Our main issue was greenlet that doesn’t run in timely fashion because we don’t monkeypatch the python stdlib anymore. Making Tooz/Oslo.messaging hearbeats to fail. And processes that doesn’t exists as expected due to greenpipe never processed.

Unlike oslo.service, cotyledon have:

  • The same code path when workers=1 and workers>=2

  • reload API (on SIGHUP) hooks work in case of you don’t want to restarting children

  • a separated API for children process termination and for master process termination

  • seatbelt to ensure only one service workers manager run at a time.

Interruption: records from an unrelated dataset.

-- ==== Sys2Proof/Config.lean ====
section
/-! DEFINITION. What the manual leaves open: the FREE VALUES. Each is a constant with no body, so no proof can
rest on what it is. Where the manual states an effect but not the value for some operands, the command runs and
that one value is taken from here (assumption log 7 to 11, 25 and 51). -/

namespace Sys2Proof.Config

/-- The word that a one-word published item shows when its value lies outside what 16 bits hold
(R193 gives the item one word and no rule for such a value). Assumption log 7. -/
opaque wideWord : Int → Word

/-- The published value of a stage item whose stage the frame does not run and whose fixed value R23 does not
state: e, u_w and Q*_w outside ARMED and FALLBACK, and T in UNCONFIGURED. The first argument is the free-value
counter of the State, the second the item. Assumption log 8. -/
opaque unrunStage : Nat → Nat → Int

/-- The mean over no samples at all (R53 when no DC-link frame fell into the thermal frame). The first argument
is the free-value counter, the second the mean. Assumption log 9. -/
opaque emptyMean : Nat → Nat → Int

/-- The load fraction f before the Load Monitor has given its first values after a reset (R102 names the values
given; none is given yet). Kept to the [0, 1000] the manual bounds it by. Assumption log 10. -/
opaque loadFraction : Nat → Int

/-- The Tare that a TARE LOAD stores when the sample mean falls outside R106's 0 to 65535. Assumption log 11. -/
opaque tareOutOfRange : Int → Int

/-- The word a published item shows while the record holds no value for it and R193 gives no encoding: 0 the left winding
temperature, 1 the right one, 2 the Weigh Buffer's mean while the buffer is empty. Assumption log 25. -/
opaque absentItem : Nat → Word

/-- D_b of a bank that R48 has settled DERATED at a θ of Trip θ or more, where R61's formula leaves the [1, 1000] that R61
gives. The arguments are θ, Warn θ and Trip θ. Kept to [1, 1000]. Assumption log 51. -/
opaque overTripDerate : Int → Int → Int → Int

end Sys2Proof.Config
end

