/-- R51: RESET LOCKOUT. A bank argument above 1: BAD ARGUMENT 0. A bank not LOCKED OUT: DONE and no change. LOCKED OUT with a
cause still present: CAUSE ACTIVE. LOCKED OUT without one: the Trip History and Last Trip Cause are cleared, the bank is settled
by R48 to READY, DERATED or OFFLINE, and its two faults are reported absent. -/
def Obligations.ResetLockout : Prop :=
  ∀ (slot : Fin 16) (s : State), posted s slot 6 → s.drive.mode ≠ .fallback →
    (1 < (s.readWord (slotBase slot + 3)).toNat →
      ∃ t, exec (.resetLockout slot) s = .next t ∧ onlyCompletes s t slot 3 0 0 0 0) ∧
    ∀ k : BankId, s.readWord (slotBase slot + 3) = (if k = .a then 0 else 1) →
      ((s.bank k).stage ≠ .lockedOut → ∃ t, exec (.resetLockout slot) s = .next t ∧ onlyCompletes s t slot 0 0 0 0 0) ∧
      ((s.bank k).stage = .lockedOut →
        (s.bankSettings k).restartTheta < (s.bank k).theta ∨ (s.bank k).airOver = true ∨ (s.bank k).circuitFailed = true ∨
          s.bankFaultFlag k = true →
        ∃ t, exec (.resetLockout slot) s = .next t ∧
          onlyCompletes s t slot 9 (t.readWord (slotBase slot + 10)) 0 0 0) ∧
      ((s.bank k).stage = .lockedOut →
        ¬ ((s.bankSettings k).restartTheta < (s.bank k).theta ∨ (s.bank k).airOver = true ∨
          (s.bank k).circuitFailed = true ∨ s.bankFaultFlag k = true) →
        ∃ t, exec (.resetLockout slot) s = .next t ∧ slotShows t slot 0 0 0 0 0 s.now ∧
          t = { s with ram := t.ram, faults := t.faults, grid := t.grid, window := s.window.raise .orderDone } ∧
          (t.bank k).tripHistory = [] ∧ (t.bank k).lastTripCause = none ∧
          ((s.bankSettings k).enabled = false ∨ (s.station .chopper).state ≠ .present ∨ s.chopperReply.ready = false →
            (t.bank k).stage = .offline) ∧
          ((s.bankSettings k).enabled = true → (s.station .chopper).state = .present → s.chopperReply.ready = true →
            (s.bank k).theta < (s.bankSettings k).warnTheta → (t.bank k).stage = .ready) ∧
          (t.fault k.tripCode).active = false ∧ (t.fault k.lockoutCode).active = false ∧
          (∀ c, c ≠ k.tripCode → c ≠ k.lockoutCode → t.fault c = s.fault c) ∧
          (∀ j, j ≠ k → t.bank j = s.bank j) ∧
          keepsWords s t (fun a => slotWord slot a ∨ faultWord k.tripCode a ∨ faultWord k.lockoutCode a))
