-- ==== Sys2Proof/Laws/State.lean ====
section
/-! SUPPORT. What each named update of the State writes and leaves alone: one lemma per field per update, true by rfl. -/

namespace Sys2Proof.Machine

@[simp] theorem State.setPending_pending (s : State) (x : List Instr) : (s.setPending x).pending = x := rfl
@[simp] theorem State.setPending_us (s : State) (x : List Instr) : (s.setPending x).us = s.us := rfl
@[simp] theorem State.setPending_freeCount (s : State) (x : List Instr) : (s.setPending x).freeCount = s.freeCount := rfl
@[simp] theorem State.setPending_ram (s : State) (x : List Instr) : (s.setPending x).ram = s.ram := rfl
@[simp] theorem State.setPending_window (s : State) (x : List Instr) : (s.setPending x).window = s.window := rfl
@[simp] theorem State.setPending_settings (s : State) (x : List Instr) : (s.setPending x).settings = s.settings := rfl
@[simp] theorem State.setPending_settled (s : State) (x : List Instr) : (s.setPending x).settled = s.settled := rfl
@[simp] theorem State.setPending_exchange (s : State) (x : List Instr) : (s.setPending x).exchange = s.exchange := rfl
@[simp] theorem State.setPending_desk (s : State) (x : List Instr) : (s.setPending x).desk = s.desk := rfl
@[simp] theorem State.setPending_faults (s : State) (x : List Instr) : (s.setPending x).faults = s.faults := rfl
@[simp] theorem State.setPending_rows (s : State) (x : List Instr) : (s.setPending x).rows = s.rows := rfl
@[simp] theorem State.setPending_drive (s : State) (x : List Instr) : (s.setPending x).drive = s.drive := rfl
@[simp] theorem State.setPending_grid (s : State) (x : List Instr) : (s.setPending x).grid = s.grid := rfl
@[simp] theorem State.setPending_steer (s : State) (x : List Instr) : (s.setPending x).steer = s.steer := rfl
@[simp] theorem State.setPending_load (s : State) (x : List Instr) : (s.setPending x).load = s.load := rfl
@[simp] theorem State.setPending_link (s : State) (x : List Instr) : (s.setPending x).link = s.link := rfl
@[simp] theorem State.setPending_scan (s : State) (x : List Instr) : (s.setPending x).scan = s.scan := rfl
@[simp] theorem State.setPending_speed (s : State) (x : List Instr) : (s.setPending x).speed = s.speed := rfl
@[simp] theorem State.setPending_supervision (s : State) (x : List Instr) : (s.setPending x).supervision = s.supervision := rfl
@[simp] theorem State.setPending_selfLoad (s : State) (x : List Instr) : (s.setPending x).selfLoad = s.selfLoad := rfl
@[simp] theorem State.setPending_trace (s : State) (x : List Instr) : (s.setPending x).trace = s.trace := rfl
@[simp] theorem State.setPending_timers (s : State) (x : List Instr) : (s.setPending x).timers = s.timers := rfl
@[simp] theorem State.setPending_published (s : State) (x : List Instr) : (s.setPending x).published = s.published := rfl

@[simp] theorem State.setUs_pending (s : State) (x : Nat) : (s.setUs x).pending = s.pending := rfl
@[simp] theorem State.setUs_us (s : State) (x : Nat) : (s.setUs x).us = x := rfl
@[simp] theorem State.setUs_freeCount (s : State) (x : Nat) : (s.setUs x).freeCount = s.freeCount := rfl
@[simp] theorem State.setUs_ram (s : State) (x : Nat) : (s.setUs x).ram = s.ram := rfl
@[simp] theorem State.setUs_window (s : State) (x : Nat) : (s.setUs x).window = s.window := rfl
@[simp] theorem State.setUs_settings (s : State) (x : Nat) : (s.setUs x).settings = s.settings := rfl
@[simp] theorem State.setUs_settled (s : State) (x : Nat) : (s.setUs x).settled = s.settled := rfl
@[simp] theorem State.setUs_exchange (s : State) (x : Nat) : (s.setUs x).exchange = s.exchange := rfl
@[simp] theorem State.setUs_desk (s : State) (x : Nat) : (s.setUs x).desk = s.desk := rfl
@[simp] theorem State.setUs_faults (s : State) (x : Nat) : (s.setUs x).faults = s.faults := rfl
@[simp] theorem State.setUs_rows (s : State) (x : Nat) : (s.setUs x).rows = s.rows := rfl
@[simp] theorem State.setUs_drive (s : State) (x : Nat) : (s.setUs x).drive = s.drive := rfl
@[simp] theorem State.setUs_grid (s : State) (x : Nat) : (s.setUs x).grid = s.grid := rfl
@[simp] theorem State.setUs_steer (s : State) (x : Nat) : (s.setUs x).steer = s.steer := rfl
@[simp] theorem State.setUs_load (s : State) (x : Nat) : (s.setUs x).load = s.load := rfl
@[simp] theorem State.setUs_link (s : State) (x : Nat) : (s.setUs x).link = s.link := rfl
@[simp] theorem State.setUs_scan (s : State) (x : Nat) : (s.setUs x).scan = s.scan := rfl
@[simp] theorem State.setUs_speed (s : State) (x : Nat) : (s.setUs x).speed = s.speed := rfl
@[simp] theorem State.setUs_supervision (s : State) (x : Nat) : (s.setUs x).supervision = s.supervision := rfl
@[simp] theorem State.setUs_selfLoad (s : State) (x : Nat) : (s.setUs x).selfLoad = s.selfLoad := rfl
@[simp] theorem State.setUs_trace (s : State) (x : Nat) : (s.setUs x).trace = s.trace := rfl
@[simp] theorem State.setUs_timers (s : State) (x : Nat) : (s.setUs x).timers = s.timers := rfl
@[simp] theorem State.setUs_published (s : State) (x : Nat) : (s.setUs x).published = s.published := rfl

@[simp] theorem State.setFreeCount_pending (s : State) (x : Nat) : (s.setFreeCount x).pending = s.pending := rfl
@[simp] theorem State.setFreeCount_us (s : State) (x : Nat) : (s.setFreeCount x).us = s.us := rfl
@[simp] theorem State.setFreeCount_freeCount (s : State) (x : Nat) : (s.setFreeCount x).freeCount = x := rfl
@[simp] theorem State.setFreeCount_ram (s : State) (x : Nat) : (s.setFreeCount x).ram = s.ram := rfl
@[simp] theorem State.setFreeCount_window (s : State) (x : Nat) : (s.setFreeCount x).window = s.window := rfl
@[simp] theorem State.setFreeCount_settings (s : State) (x : Nat) : (s.setFreeCount x).settings = s.settings := rfl
@[simp] theorem State.setFreeCount_settled (s : State) (x : Nat) : (s.setFreeCount x).settled = s.settled := rfl
@[simp] theorem State.setFreeCount_exchange (s : State) (x : Nat) : (s.setFreeCount x).exchange = s.exchange := rfl
@[simp] theorem State.setFreeCount_desk (s : State) (x : Nat) : (s.setFreeCount x).desk = s.desk := rfl
@[simp] theorem State.setFreeCount_faults (s : State) (x : Nat) : (s.setFreeCount x).faults = s.faults := rfl
@[simp] theorem State.setFreeCount_rows (s : State) (x : Nat) : (s.setFreeCount x).rows = s.rows := rfl
@[simp] theorem State.setFreeCount_drive (s : State) (x : Nat) : (s.setFreeCount x).drive = s.drive := rfl
@[simp] theorem State.setFreeCount_grid (s : State) (x : Nat) : (s.setFreeCount x).grid = s.grid := rfl
@[simp] theorem State.setFreeCount_steer (s : State) (x : Nat) : (s.setFreeCount x).steer = s.steer := rfl
@[simp] theorem State.setFreeCount_load (s : State) (x : Nat) : (s.setFreeCount x).load = s.load := rfl
@[simp] theorem State.setFreeCount_link (s : State) (x : Nat) : (s.setFreeCount x).link = s.link := rfl
@[simp] theorem State.setFreeCount_scan (s : State) (x : Nat) : (s.setFreeCount x).scan = s.scan := rfl
@[simp] theorem State.setFreeCount_speed (s : State) (x : Nat) : (s.setFreeCount x).speed = s.speed := rfl
@[simp] theorem State.setFreeCount_supervision (s : State) (x : Nat) : (s.setFreeCount x).supervision = s.supervision := rfl
@[simp] theorem State.setFreeCount_selfLoad (s : State) (x : Nat) : (s.setFreeCount x).selfLoad = s.selfLoad := rfl
@[simp] theorem State.setFreeCount_trace (s : State) (x : Nat) : (s.setFreeCount x).trace = s.trace := rfl
@[simp] theorem State.setFreeCount_timers (s : State) (x : Nat) : (s.setFreeCount x).timers = s.timers := rfl
@[simp] theorem State.setFreeCount_published (s : State) (x : Nat) : (s.setFreeCount x).published = s.published := rfl

@[simp] theorem State.setRam_pending (s : State) (x : List RamCell) : (s.setRam x).pending = s.pending := rfl
@[simp] theorem State.setRam_us (s : State) (x : List RamCell) : (s.setRam x).us = s.us := rfl
@[simp] theorem State.setRam_freeCount (s : State) (x : List RamCell) : (s.setRam x).freeCount = s.freeCount := rfl
@[simp] theorem State.setRam_ram (s : State) (x : List RamCell) : (s.setRam x).ram = x := rfl
@[simp] theorem State.setRam_window (s : State) (x : List RamCell) : (s.setRam x).window = s.window := rfl
@[simp] theorem State.setRam_settings (s : State) (x : List RamCell) : (s.setRam x).settings = s.settings := rfl
@[simp] theorem State.setRam_settled (s : State) (x : List RamCell) : (s.setRam x).settled = s.settled := rfl
@[simp] theorem State.setRam_exchange (s : State) (x : List RamCell) : (s.setRam x).exchange = s.exchange := rfl
@[simp] theorem State.setRam_desk (s : State) (x : List RamCell) : (s.setRam x).desk = s.desk := rfl
@[simp] theorem State.setRam_faults (s : State) (x : List RamCell) : (s.setRam x).faults = s.faults := rfl
@[simp] theorem State.setRam_rows (s : State) (x : List RamCell) : (s.setRam x).rows = s.rows := rfl
@[simp] theorem State.setRam_drive (s : State) (x : List RamCell) : (s.setRam x).drive = s.drive := rfl
@[simp] theorem State.setRam_grid (s : State) (x : List RamCell) : (s.setRam x).grid = s.grid := rfl
@[simp] theorem State.setRam_steer (s : State) (x : List RamCell) : (s.setRam x).steer = s.steer := rfl
@[simp] theorem State.setRam_load (s : State) (x : List RamCell) : (s.setRam x).load = s.load := rfl
@[simp] theorem State.setRam_link (s : State) (x : List RamCell) : (s.setRam x).link = s.link := rfl
@[simp] theorem State.setRam_scan (s : State) (x : List RamCell) : (s.setRam x).scan = s.scan := rfl
@[simp] theorem State.setRam_speed (s : State) (x : List RamCell) : (s.setRam x).speed = s.speed := rfl
@[simp] theorem State.setRam_supervision (s : State) (x : List RamCell) : (s.setRam x).supervision = s.supervision := rfl
@[simp] theorem State.setRam_selfLoad (s : State) (x : List RamCell) : (s.setRam x).selfLoad = s.selfLoad := rfl
@[simp] theorem State.setRam_trace (s : State) (x : List RamCell) : (s.setRam x).trace = s.trace := rfl
@[simp] theorem State.setRam_timers (s : State) (x : List RamCell) : (s.setRam x).timers = s.timers := rfl
@[simp] theorem State.setRam_published (s : State) (x : List RamCell) : (s.setRam x).published = s.published := rfl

  • Is signal concurrency safe.

  • Support non posix platform, because it’s built on top of multiprocessing module instead of os.fork

And doesn’t:

  • facilitate the creation of wsgi application (sockets sharing between parent and children process). Because too many wsgi webserver already exists.

So these toohard to fix issues and the heavy eventlet dependencies make this library to appear.